In response, AmerisourceBergen is limiting how much pharmacies receive of certain drugs to ensure they get at least some product, a policy the company calls “fair allocation.”

Cardinal Health, another major wholesaler, said it’s managing the distribution of more than 100,000 products considered critical inventory which are in unprecedented demand since the pandemic started to spread. “We are experiencing backorders and declining inventory levels at rates never experienced before,” the company said, in a website statement, warning that customers may only receive partial deliveries while other products are out of stock altogether.

It’s impossible to say when inventories for thousands of products like Tylenol and hand sanitizer will stabilize. And as Americans in certain hot spots around the country continue to struggle to find toilet paper, we suspect widespread hoarding will continue.

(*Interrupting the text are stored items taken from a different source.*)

/-- A slot of the group after one of its cuts (R320, R321). -/
def Slot.afterCut (x : Slot) (task : Nat) (fresh : Bool) : Option Slot :=
  match x.st with
  | .priv o =>
    if o ≠ task || x.keep then some x
    else if !x.cvd then some { x with cvd := true }
    else if fresh then some { x with keep := true, cvd := false }
    else some { x with st := .opened, cvd := false }
  | .closing o prev keep cvd =>
    if o ≠ task then some x
    else if x.cvd then none
    else
      -- what a rollback restores follows the cut that covers the slot's entering rule and not its CLOSE
      let st : HSt := match prev with
        | none => x.st
        | some p =>
          if keep then x.st
          else if !cvd then .closing o (some p) false true
          else if fresh then .closing o (some p) true false
          else .closing o none false false
      some { x with st := st, cvd := true }
  | .opened => some x

def State.isFreshObj (s : State) (obj : Nat) : Bool :=
  match s.objs.get? obj with
  | some o => o.isFresh
  | none => false

/-- Every handle slot of a context changed; none frees it. -/
def State.updSlots (s : State) (ctx : Nat) (f : Slot → Option Slot) : State :=
  s.slots.foldl (fun s x =>
    if x.1 / 4096 = ctx then
      match f x.2 with
      | some y => { s with slots := s.slots.put x.1 y }
      | none => s.freeHandle x.1
    else s) s

/-- The objects that the binds of a cut name: they are shared as it completes (R292, R315). -/
def State.boundBy (s : State) (task no : Nat) : List Nat :=
  (s.group task).vts.flatMap fun vt => (s.inst task vt).staged.flatMap fun e =>
    match e.what with
    | .binds l => if e.cut = some no then l.filterMap (·.obj) else []
    | _ => []

/-- The request that a completed cut releases last (R187); a FRES whose reference now fails its checks raises their code instead
(R408). -/
def State.releaseCloser (s : State) (task id no : Nat) : State :=
  match s.accs.get? id with
  | none => s
  | some a =>
    match a.req with
    | .fut _ op =>
      (match s.refHub (s.group task).ctx a.tokVal with
       | .ok l => s.setAcc id { a with staged := false, cut := some no, req := .fut l op }
       | .error code => (s.answer id 0 .span).raise task (.fault code a.vt a.node a.opc a.rule))
    | _ => s.setAcc id { a with staged := false, cut := some no }

/-- The cut of a group completes: its entries are released, its closing request may go, its record is the one to roll
back to (R296, R297, R187). -/
def State.completeCut (s : State) (task : Nat) (g : Group) (c : Cut) : State :=
  let s := g.vts.foldl (fun s vt => s.updInst task vt fun x =>
    { x with sinceCut := x.sinceOpen
             staged := x.staged.map fun e =>
               if e.cut = some c.no then { e with released := true, after := 0 } else { e with after := 0 } }) s
  let s := s.setGroup task { g with cut := none, back := c.record, lastCut := c.no, atCut := true, why := match c.shrink with
    | some four => some (.shrink four)
    | none => g.why }
  let s := match c.closer with
    | some id => s.releaseCloser task id c.no
    | none => s
  let s := (s.boundBy task c.no).foldl State.share s
  let s := s.updSlots g.ctx fun x => x.afterCut task (s.isFreshObj x.obj)
  (s.countAt task 0 0x0B 1).settleAll

/-- CUT_COMPLETE (R297). -/
def execCutComplete (task : Nat) (s : State) : Out :=
  .next <|
    match s.group? task with
    | none => s
    | some g =>
      match g.cut with
      | some c => if g.live && s.cutReady task g c then s.completeCut task g c else s
      | none => s

/-! ### Rollback (R304, R430) -/

/-- Requests leave every queue and list of the part. -/
def State.unlist (s : State) (ids : List Nat) : State :=
  let keep (l : List Nat) : List Nat := l.filter fun i => !ids.contains i
  { s with
    regions := s.regions.map fun r => { r with aq := keep r.aq, sq := keep r.sq, deferred := keep r.deferred, sDeferred := keep r.sDeferred }
    names := s.names.mapAll fun _ e => { e with fifo := keep e.fifo } }

/-- Names that nothing refers to any more leave a context (R319). -/
def State.dropNames (s : State) (ctx : Nat) : State :=
  (s.names.filter fun x => x.1 / 2147483648 == ctx).foldl (fun s x => s.dropName ctx (x.1 % 2147483648)) s

/-- Requests of a task. -/
def State.taskAccs (s : State) (task : Nat) : Assoc Acc := s.accs.filter fun x => x.2.task == some task

/-- A request that waits nowhere, as it is sent again; pad accesses are made again after a rollback. -/
def Acc.again (a : Acc) (back : Bool) : Acc :=
  let a := { a with queued := false, deferred := false, held := false, remote := a.remote && a.reply.isSome }
  let a := match a.req, back with
    | .padRd .., true | .padWr .., true => { a with perf := .none, reply := none, answered := false }
    | _, _ => a
  if back && a.dest != .none then { a with answered := false } else a

/-- The request is on another die, its answer outstanding. -/
def Acc.outstanding (a : Acc) : Bool := a.remote && a.reply.isNone

/-- A full-empty load, which its engine may defer (R177, R179). -/
def Acc.awaitsFull (a : Acc) : Bool :=
  match a.req with
  | .fe _ .ldfe | .fe _ .ldfec => true
  | _ => false

/-- Full-empty loads of a group that other dies may hold deferred are asked back (R179). DEDUCED, log entry 105. -/
def State.askBack (s : State) (task : Nat) : State :=
  let l := (s.taskAccs task).filter fun x => x.2.outstanding && x.2.awaitsFull && !x.2.held
  if l.isEmpty then s
  else (l.foldl (fun s x => (s.setAcc x.1 { x.2 with held := true }).sendTo x.2.sentTo (.cancel x.1)) s).transmit

/-- A grant on its way to a tile reaches its meter (R301, R304). -/
def State.landGrants (s : State) (task : Nat) : State :=
  (s.taskAccs task).foldl (fun s x =>
    match x.2.req with
    | .fill _ =>
      (s.updInst task x.2.vt fun y => { y with meter := y.meter + 256 * x.2.tokVal.toNat }).setAcc x.1 { x.2 with tokVal := 0 }
    | _ => s) s

/-- The staged entries of a tile vanish (R304, R326, R410). -/
def State.voidEntries (s : State) (ctx : Nat) (l : List Staged) : State :=
  l.foldl (fun s e =>
    match e.what with
    | .binds bs => if e.sent then s else bs.foldl (fun s b => s.voidBind ctx b) s
    | .spawn _ w slots =>
      if e.sent then s
      else (match TaskRec.parse w with
        | some r => s.updQueue ctx r.queue fun q => { q with count := q.count - slots.length }
        | none => s)
    | _ => s) s

/-- A slot of a group that rolls back, or aborts (R321). -/
def Slot.rolledBack (x : Slot) (task : Nat) (abort : Bool) : Option Slot :=
  let y := match x.st with
    | .closing o prev keep cvd =>
      let was : HSt := match prev with
        | some p => .priv p
        | none => .opened
      if o = task then { x with st := was, keep := keep, cvd := cvd } else x
    | _ => x
  match y.st with
  | .priv o => if o = task && (!y.keep || abort) then none else some y
  | _ => some y

/-- The tile as its record has it. -/
def State.restoreTile (s : State) (task : Nat) (vt : Fin 16) (r : InstRec) : State :=
  let s := s.updInst task vt fun x =>
    { x with elems := r.elems.foldl (fun v y => vset v (vtOf y.1) y.2) x.elems
             bufs := r.bufs, vec := r.vec.getD x.vec, mat := r.mat.getD x.mat, sa := r.sa.getD x.sa, sb := r.sb.getD x.sb
             cpy := r.cpy.getD x.cpy, arstat := r.arstat, staged := [], cmdUse := [], portUse := 0, dirUse := false
             heap := r.heap, handover := false, lines := 0 }
  let g := s.group task
  let x := s.inst task vt
  let a := s.padAddr g x vt 0
  let mem := s.mem.clear a (padWindow g.img.pad)
  { s with mem := r.pad.foldl (fun m c => m.write (a + c.1) c.2) mem }

/-- The mirror of the arrival counters, and GEN of every barrier, from the restored counters (R430). -/
def State.remirror (s : State) (task : Nat) : State :=
  let g := s.group task
  let es : List (Fin 16) := (List.range 16).map vtOf
  let m := g.vts.flatMap fun vt => es.flatMap fun e => es.filterMap fun n =>
    let el := s.elem task vt e
    if el.takesPart n then some (mirrorKey vt e n, vget el.ac n) else none
  let s := s.setGroup task { g with mirror := m.foldl (fun a x => Assoc.put a x.1 x.2) [] }
  es.foldl (fun s n => let gen := s.genOf task n; s.updGroup task fun g => { g with gens := g.gens.put n.val gen }) s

Some pharmacies are even home-brewing their own hand sanitizer, just like the inmates in New York’s state prisons. City Drug & Surgical in Manhattan’s Washington Heights neighborhood has been making hand sanitizer since the brand names sold out about three weeks ago. The pharmacy’s owner told CNBC that a batch of the stuff typically takes about 40 minutes to make a batch of 24 bottles. They sell out almost immediately.

How long before pharmacies start making their own reusable face masks – like the kind that the CDC are recommending – out of old T-shirts and rags?